Die drei Aufklärungsflugzeuge auf Basis des kanadischen Geschäftsreisefliegers sollen bei der Bundeswehr eine Lücke schließen, die seit 2010 besteht. Damals wurden die Aufklärer vom Typ Breguet 1150 M Atlantic außer Dienst gestellt, die damals schon mehr als 40 Jahre alt waren. Zunächst setzte Deutschland auf eine Drohne als Nachfolgelösung und beschaffte eine modifizierte Northrop-Grumman RQ-4 Euro Hawk. Doch das Projekt scheiterte. Und so sollen nun die drei Bombardier G6000 die Bundeswehr in die Lage versetzen, militärischen Funkverkehr und Radaremissionen aus großer Entfernung zu erfassen.

Die Flugzeuge brauchen im Gegensatz zu Drohnen aber Pilotinnen und Piloten, die sie steuern - und die müssen trainieren. Das ist auch der Grund, warum Ende Juli eine weitere Bombardier Global 6000 in Hamburg angekommen ist, die nach der Landung vor die Hallen von Lufthansa Technik rollte, wie zuerst das Portal EDDH Airport berichtete.

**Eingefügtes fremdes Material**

/-! ## Every command -/

theorem shrinks_whenRunning {f : State → State} (h : whenRunning f s = .next u) (hf : Shrinks s (f s)) :
    Shrinks s u := by
  obtain rfl : (if s.resetHeld then s else f s) = u := Host.Outcome.next.inj h
  split
  · exact .refl s
  · exact hf

theorem shrinks_calm {f : State → State} (h : whenRunning f s = .next u) (hf : ∀ x, Calm x (f x)) : Shrinks s u :=
  shrinks_whenRunning h (hf s).shrinks

theorem shrinks_takeCommand {k : Command} {body : QueuedCommand → State → State} (hbody : ∀ c x, Shrinks x (body c x))
    (x : State) : Shrinks x (takeCommand k body x) := by
  have popped := (calm_popCommand x).shrinks
  unfold takeCommand
  split
  · exact .refl x
  · rename_i c _ _
    split
    · unfold decideCommand
      split_ifs
      · exact popped.trans (calm_answer c _ _ _).shrinks
      · exact popped.trans (calm_answer c _ _ _).shrinks
      · exact popped.trans (calm_answer c _ _ _).shrinks
      · exact popped.trans (hbody c _)
    · exact .refl x

theorem shrinks_command {k : Command} {body : QueuedCommand → State → State}
    (h : whenRunning (takeCommand k body) s = .next u) (hbody : ∀ c x, Shrinks x (body c x)) : Shrinks s u :=
  shrinks_whenRunning h (shrinks_takeCommand hbody s)

theorem shrinks_calmCommand {k : Command} {body : QueuedCommand → State → State}
    (h : whenRunning (takeCommand k body) s = .next u) (hbody : ∀ c x, Calm x (body c x)) : Shrinks s u :=
  shrinks_command h fun c x => (hbody c x).shrinks

theorem shrinks_timed {e : TimedEvent} (h : whenRunning (takeTimed e) s = .next u) : Shrinks s u :=
  shrinks_whenRunning h (shrinks_takeTimed e s)

/-- Every command but an examination, cold resets too. -/
theorem exec_shrinks {c : Instr} (h : exec c s = .next u) (head : c ≠ .headExamination) : Shrinks s u := by
  cases c with
  | upstreamPacketArrival p => exact shrinks_calm h (calm_arriveUpstream p)
  | upstreamStrayPacket _ r => exact shrinks_calm h (calm_strayUpstream r)
  | upstreamCretDiscard _ _ => exact shrinks_calm (f := fun x => x) h .refl
  | headExamination => exact absurd rfl head
  | mcmdAtHead => exact shrinks_calm h calm_moveHead
  | grant => exact shrinks_whenRunning h (shrinks_grantNext s)
  | responseArrival a => exact shrinks_whenRunning h (shrinks_takeResponse a s)
  | downstreamCret cls n => exact shrinks_whenRunning h (shrinks_takeCret cls n s)
  | downstreamStrayPacket _ => exact shrinks_calm (f := fun x => x) h .refl
  | downstreamMcmdArrival m => exact shrinks_calm h (calm_arriveDownstream m)
  | deadlineExpiry i => exact shrinks_timed h
  | reclaimExpiry i => exact shrinks_timed h
  | drainEnd => exact shrinks_calm h calm_takeDrainEnd
  | fillStep => exact shrinks_timed h
  | fillCompletion => exact shrinks_timed h
  | resendExpiry => exact shrinks_timed h
  | leaseTimerExpiry => exact shrinks_timed h
  | identify => exact shrinks_calmCommand h fun c => calm_answer c _ _
  | status => exact shrinks_calmCommand h fun c x => calm_answer c _ _ x
  | claim => exact shrinks_calmCommand h calm_doClaim
  | renew => exact shrinks_calmCommand h calm_doRenew
  | release => exact shrinks_calmCommand h calm_doRelease
  | rqRead => exact shrinks_calmCommand h calm_doRqRead
  | ortRead => exact shrinks_calmCommand h calm_doOrtRead
  | flogRead => exact shrinks_calmCommand h calm_doFlogRead
  | flogPop => exact shrinks_calmCommand h calm_doFlogPop
  | wtRead => exact shrinks_calmCommand h calm_doWtRead
  | wtWrite => exact shrinks_calmCommand h calm_doWtWrite
  | wtClear => exact shrinks_calmCommand h calm_doWtClear
  | commit => exact shrinks_calmCommand h calm_doCommit
  | commitCancel => exact shrinks_calmCommand h calm_doCommitCancel
  | rqWrite => exact shrinks_command h shrinks_doRqWrite
  | reinstate => exact shrinks_calmCommand h calm_doReinstate
  | noteAck => exact shrinks_calmCommand h calm_doNoteAck
  | configRead => exact shrinks_calmCommand h fun c x => calm_answer c _ _ x
  | configWrite => exact shrinks_calmCommand h calm_doConfigWrite
  | countersRead => exact shrinks_calmCommand h calm_doCountersRead
  | partReset => exact shrinks_command h fun c x => (calm_answer c _ _ x).shrinks.trans (shrinks_warmReset _ _)
  | peerDetect p =>
    obtain rfl := Host.Outcome.next.inj h
    split
    · exact (calm_setSignal p true s).shrinks
    · exact (calm_detectPeer p s).shrinks
  | initReceived p n => exact shrinks_whenRunning h (shrinks_takeInit p n s)
  | initWhileUp p => exact shrinks_whenRunning h (shrinks_takeInitWhileUp p s)
  | trainingTimerExpiry p => exact shrinks_timed h
  | holdOffExpiry p => exact shrinks_timed h
  | lossOfSignal p =>
    obtain rfl := Host.Outcome.next.inj h
    split
    · exact (calm_setSignal p false s).shrinks
    · exact (calm_setSignal p false s).shrinks.trans (shrinks_dropLink p _)
  | errorBurst p => exact shrinks_whenRunning h (shrinks_dropLink p s)
  | resetNAssert =>
    obtain rfl := Host.Outcome.next.inj h
    exact shrinks_coldReset s
  | resetNRelease a =>
    obtain rfl := Host.Outcome.next.inj h
    exact (calm_releaseReset a s).shrinks
  | powerUp a b =>
    obtain rfl := Host.Outcome.next.inj h
    exact shrinks_powerUp a b s
  | unknownCommand => exact shrinks_calm h calm_takeUnknown

theorem exec_examines (h : exec .headExamination s = .next u) : Examines s u := by
  obtain rfl : (if s.resetHeld then s else examineHead s) = u := Host.Outcome.next.inj h
  split
  · exact .shrinks (.refl s)
  · exact examines_examineHead s

theorem exec_keeps {c : Instr} (h : exec c s = .next u) : Keeps s u := by
  by_cases head : c = .headExamination
  · subst head
    exact (exec_examines h).keeps
  · exact (exec_shrinks h head).toKeeps

theorem step_keeps (h : step s = .next u) : Keeps s u := by
  unfold step at h
  split at h
  · unfold idle at h
    split_ifs at h
    · exact Host.Outcome.next.inj h ▸ (Shrinks.refl s).toKeeps
    · exact Host.Outcome.next.inj h ▸ (calm_transmit s).shrinks.toKeeps
    · split at h
      · exact exec_keeps h
      · exact Host.Outcome.next.inj h ▸ (calm_passTime 1 s).shrinks.toKeeps
  · exact (Calm.shrinks .same).toKeeps.trans (exec_keeps h)

/-! ## The laws -/

/-- Settles O54: every step keeps the law of the downstream link, with it that of the pools, and that of the send
path. -/
theorem downstreamLawsAreKept : Obligations.DownstreamLawsAreKept :=
  ⟨fun _ _ hd h => (step_keeps h).down hd,
    fun _ _ ⟨hd, hp⟩ h => ⟨(step_keeps h).down hd, (step_keeps h).pools hd hp⟩,
    fun _ _ hp h => (step_keeps h).path hp⟩

/-- Settles O55: every step keeps the correspondence of entries and QUEUED pieces. -/
theorem fifoLawIsKept : Obligations.FifoLawIsKept := fun s u hf h =>
  (fifoLaw_iff u).mpr ((step_keeps h).fifo ((fifoLaw_iff s).mp hf))

/-- Settles O56: every step keeps the FIFOs of the requesters that are not ACTIVE empty, and the queues, the entries and
the configuration in their ranges. -/
theorem tableLawsAreKept : Obligations.TableLawsAreKept :=
  ⟨fun _ _ hq h => (step_keeps h).quarantine hq, fun _ _ hq h => (step_keeps h).queues hq,
    fun _ _ hr h => (step_keeps h).requesters hr, fun _ _ hc h => (step_keeps h).config hc⟩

«Für das Projekt Pegasus als Schulungsluftfahrzeug»

Das Flugzeug kam aus Hannover, trug das Kennzeichen OE-LHC und gehörte bisher zur Flotte des österreichischen Business-Aviation-Unternehmens Skyside. Das VIP-Flugzeug hat eine Luxusausstattung mit edlen Sesseln und einem Sofa, das auch als Bett dienen kann.

Der Verwendungszweck des Jets wird bald aber nicht mehr der komfortable Transport von VIP-Gästen sein - sondern das Training von Crews. Denn die Bundeswehr hat die Global 6000 gekauft. «Das Luftfahrzeug wurde für das Projekt Pegasus als Schulungsluftfahrzeug für Piloten beschafft», bestätigt ein Sprecher des Bundesamts für Ausrüstung, Informationstechnik und Nutzung der Bundeswehr auf Anfrage von aeroTELEGRAPH.

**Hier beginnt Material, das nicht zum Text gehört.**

-- ==== Sys2Proof/Machine/Instance.lean ====
section
/-! DEFINITION. The instance of NUM that the engine has: any that 40_numerics R128 admits (log entry 4). -/

namespace Sys2Proof.Machine

/-- An instance of NUM with its NUM_ULP that the spec admits: NUM_ULP at least 0.5, the properties of 40_numerics R128, and
finite designs, which 60_exceptions R279 says every instance has. For a NUM_ULP below 2^22 the last follows from the others. -/
structure Numerics.Admitted (n : Numerics) (ulp : ℚ) : Prop where
  ulpAtLeastHalf : 1 / 2 ≤ ulp
  required : n.Required ulp
  designs : n.DesignsFinite

end Sys2Proof.Machine

/-- FREE VALUE (log entry 4): NUM_ULP and NUM (40_numerics R127, R128), any admitted pair. -/
opaque Sys2Proof.Config.numFree : Option { x : ℚ × Sys2Proof.Machine.Numerics // x.2.Admitted x.1 }

namespace Sys2Proof.Machine.Numeric

open F32

/-- An admitted pair that stands in where the free value names none: every result that R128 leaves open is 1.0, for a NUM_ULP
so large that N6 allows it. -/
def spareUlp : ℚ := 2 ^ 300
def spare : Numerics where
  sin x := if isFinite x then one else nan
  cos x := if isFinite x then one else nan
  tan x := if isFinite x then one else nan
  pow10 x := if isNaN x then nan else if isInf x then (if sign x then zero else posInf) else one
  log10 x :=
    if isNaN x then nan
    else if isZero x then negInf
    else if sign x then nan
    else if isInf x then posInf
    else zero

/-- The pair that a free choice gives. -/
def pairOf : Option { x : ℚ × Numerics // x.2.Admitted x.1 } → ℚ × Numerics
  | some x => x.1
  | none => (spareUlp, spare)

/-- NUM_ULP, the open accuracy parameter (40_numerics R128, N6). -/
def numUlp : ℚ := (pairOf Config.numFree).1

/-- NUM, the engine's numerics record (40_numerics R127). -/
def num : Numerics := (pairOf Config.numFree).2

/-- The functions of NUM. -/
abbrev sin : Word → Word := num.sin
abbrev cos : Word → Word := num.cos
abbrev tan : Word → Word := num.tan
abbrev pow10 : Word → Word := num.pow10
abbrev log10 : Word → Word := num.log10

end Sys2Proof.Machine.Numeric
end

Lackierung des Trainingsflugzeuges wohl nicht in Hamburg

Auf weitere Details geht die Bundeswehr nicht ein. Laut den Informationen von EDDH Airport soll die Bombardier Global 6000 nach einigen Wochen bei Lufthansa Technik Hamburg wieder verlassen und andernorts neu lackiert werden. Das taktische Kennzeichen werde wohl 14+30 lauten.

Auf die Frage, ob die neu erworbene Global 6000 nach ihrer Mission als Pegasus-Trainingsflugzeug womöglich eine Global 5000 als VIP- und Regierungsflugzeug der Flugbereitschaft des Verteidigungsministeriums ablösen könnte, ging der Sprecher nicht ein.

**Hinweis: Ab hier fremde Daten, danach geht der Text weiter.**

-- ==== Sys2Proof/Machine/Atomic.lean ====
section
/-! DEFINITION. Turns: which port steps next and how far (20_memory R66 to R69, 10_state R45). Every command is one atomic step
but SNAP, PREPARE, BLOCK and a recomputing TICK (seven reads of P in any order, then the rest; TICK's test-and-clear is a step
before them) and PDEFAULT (seven writes, then the set of DIRTY). Between two atomic steps any port may step. -/

namespace Sys2Proof.Machine

/-- No parameter read yet. -/
def noReads : Vector (Option Word) 7 := #v[none, none, none, none, none, none, none]

/-- The parameters a snapshot has not read yet. -/
def unread (got : Vector (Option Word) 7) : List (Fin 7) :=
  ([0, 1, 2, 3, 4, 5, 6] : List (Fin 7)).filter fun i => got[i].isNone

/-- The seven values of a snapshot whose missing reads are made now. -/
def fillReads (got : Vector (Option Word) 7) (p : Vector Word 7) : Vector Word 7 :=
  #v[got[0].getD p[0], got[1].getD p[1], got[2].getD p[2], got[3].getD p[3], got[4].getD p[4], got[5].getD p[5],
    got[6].getD p[6]]

/-- The step after the seventh read (20_memory R67). -/
def SnapshotCmd.finish (c : SnapshotCmd) (r : Vector Word 7) (s : State) : State :=
  match c with
  | .snap => snapFinish r s
  | .prepare bs fs => prepareFinish bs fs r s
  | .block nin nout count => blockFinish nin nout count r s
  | .tick => tickFinish r s

/-- The port whose turn it is has a command under way. -/
def State.setBusy (s : State) (f : InFlight) : State := s.setPort s.active { s.port s.active with busy := some f }

/-- One atomic step of a snapshot: the read of one P[i], chosen by `c` among those left in any order (20_memory R68), or, with
all seven read, the rest of the command. -/
def readStep (cmd : SnapshotCmd) (got : Vector (Option Word) 7) (c : Nat) (s : State) : State :=
  match unread got with
  | [] => cmd.finish (fillReads got s.p) s
  | i :: rest =>
    let j := ((i :: rest)[c % (rest.length + 1)]?).getD i
    s.setBusy (.reading cmd (got.set j (some s.p[j])))

/-- TICK's first step: the test-and-clear of DIRTY (20_memory R71, 45_renderer R248). -/
def tickStart (s : State) : State :=
  if s.dirty then (s.setDirty false).setBusy (.reading .tick noReads) else (s.setDirty false).done 0#32

/-- One atomic step of a command under way. -/
def advance (f : InFlight) (c : Nat) (s : State) : State :=
  match f with
  | .reading cmd got => readStep cmd got c s
  | .defaulting n => defaultStep n s

/-- All the steps left of a command under way, with no step of another port between. -/
def complete (f : InFlight) (s : State) : State :=
  match f with
  | .reading cmd got => cmd.finish (fillReads got s.p) s
  | .defaulting n => defaultSteps 8 n.val s

/-- The first atomic step of a command: its checks, and with them the first read or write of a command of several steps. -/
def startAtomic (i : Instr) (c : Nat) (s : State) : Host.Outcome State Fault Refusal :=
  match i with
  | .snap => .next (checked i s (readStep .snap noReads c))
  | .prepare bs fs => .next (checked i s (readStep (.prepare bs fs) noReads c))
  | .block nin nout count => .next (checked i s (readStep (.block nin nout count) noReads c))
  | .tick => .next (checked i s tickStart)
  | .pdefault => .next (checked i s (defaultStep 0))
  | .rdreg _ | .pwrite _ _ | .pread _ | .release | .wrsmp _ _ _ | .rdsmp _ _ | .clrch _ _ | .proc _ _ | .despk | .descut _
  | .ldstg _ _ _ | .setpk _ | .setcut _ _ _ | .publish | .setview _ _ | .rdcrv _ => exec i s

/-- A word that is no command ends with the decoder's fault; the port of a known opcode is checked first
(60_exceptions R274, R275). -/
def refuseWord (d : Decoded) (s : State) : State :=
  match d with
  | .illegalOperand o => if portAdmits o s.active then s.raise .illegalOperand else s.raise .wrongPort
  | .illegalOpcode => s.raise .illegalOpcode
  | .ok _ => s

/-- A command word runs: `go` on the command it decodes to, or the decoder's fault. -/
def runWord (go : Instr → State → Host.Outcome State Fault Refusal) (w : CommandWord) (s : State) :
    Host.Outcome State Fault Refusal :=
  match decode w with
  | .ok i => go i s
  | .illegalOpcode => .next (refuseWord .illegalOpcode s)
  | .illegalOperand o => .next (refuseWord (.illegalOperand o) s)

/-- Port `p` takes its oldest command off its queue; `q` is what is left. -/
def State.take (s : State) (p : Port) (q : List CommandWord) : State :=
  (s.setActive p).setPort p { s.port p with queue := q }

/-- Port `p` goes on with the command under way, or takes its next one; a port with neither is idle (20_memory R66). -/
def portTurn (onBusy : InFlight → State → State) (go : Instr → State → Host.Outcome State Fault Refusal) (p : Port)
    (s : State) : Host.Outcome State Fault Refusal :=
  match (s.port p).busy with
  | some f => .next (onBusy f (s.setActive p))
  | none =>
    match (s.port p).queue with
    | [] => .next s
    | w :: q => runWord go w (s.take p q)

/-- A port after a reset: idle, its last response gone, the commands not yet begun still presented. -/
def PortState.afterReset (p : PortState) : PortState := { queue := p.queue, busy := none, resp := none }

/-- The external reset (70_reset R310, R311): a command under way ends without a response; every unwritten cell of the new epoch
has new free contents. The commands and turns still to come belong to the outside world and stay. -/
def State.afterReset (s : State) : State :=
  { State.reset with
    portA := s.portA.afterReset
    portR := s.portR.afterReset
    portH := s.portH.afterReset
    schedule := s.schedule
    draws := s.draws
    epoch := s.epoch + 1 }

/-- One turn. -/
def takeTurn (t : Turn) (s : State) : Host.Outcome State Fault Refusal :=
  match t with
  | .reset => .next s.afterReset
  | .whole p => portTurn complete exec p s
  | .atomic p c => portTurn (fun f s => advance f c s) (fun i s => startAtomic i c s) p s

/-- The port that a word's class admits (30_encoding R92); port A where the class names none. -/
def portOfWord (w : CommandWord) : Port :=
  match (fieldsOf w).opc.toNat / 16 with
  | 1 => .h
  | 3 => .r
  | _ => .a

/-- A state in which the next turn runs the command word `w` whole, on port `p`. -/
def State.present (s : State) (p : Port) (w : CommandWord) : State :=
  (s.setPort p { s.port p with queue := w :: (s.port p).queue, busy := none }).setSchedule (.whole p :: s.schedule)

end Sys2Proof.Machine
end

Aufklärungsflugzeuge werden in Schleswig-Holstein stationiert

Neben Bombardier, Lufthansa Technik und Hensoldt sind rund 30 weitere Firmen an Entwicklung und Umbau der drei Bombardier Global 6000 beteiligt, die als Aufklärungsjets dienen werden. Deren Übergabe an die Bundeswehr ist ab 2027 geplant, einsatzfähig sollen sie ab 2028 sein. Stationiert wird die Flotte beim Taktischen Luftwaffengeschwader 51 «Immelmann» auf dem Fliegerhorst Schleswig-Jagel im Bundesland Schleswig-Holstein.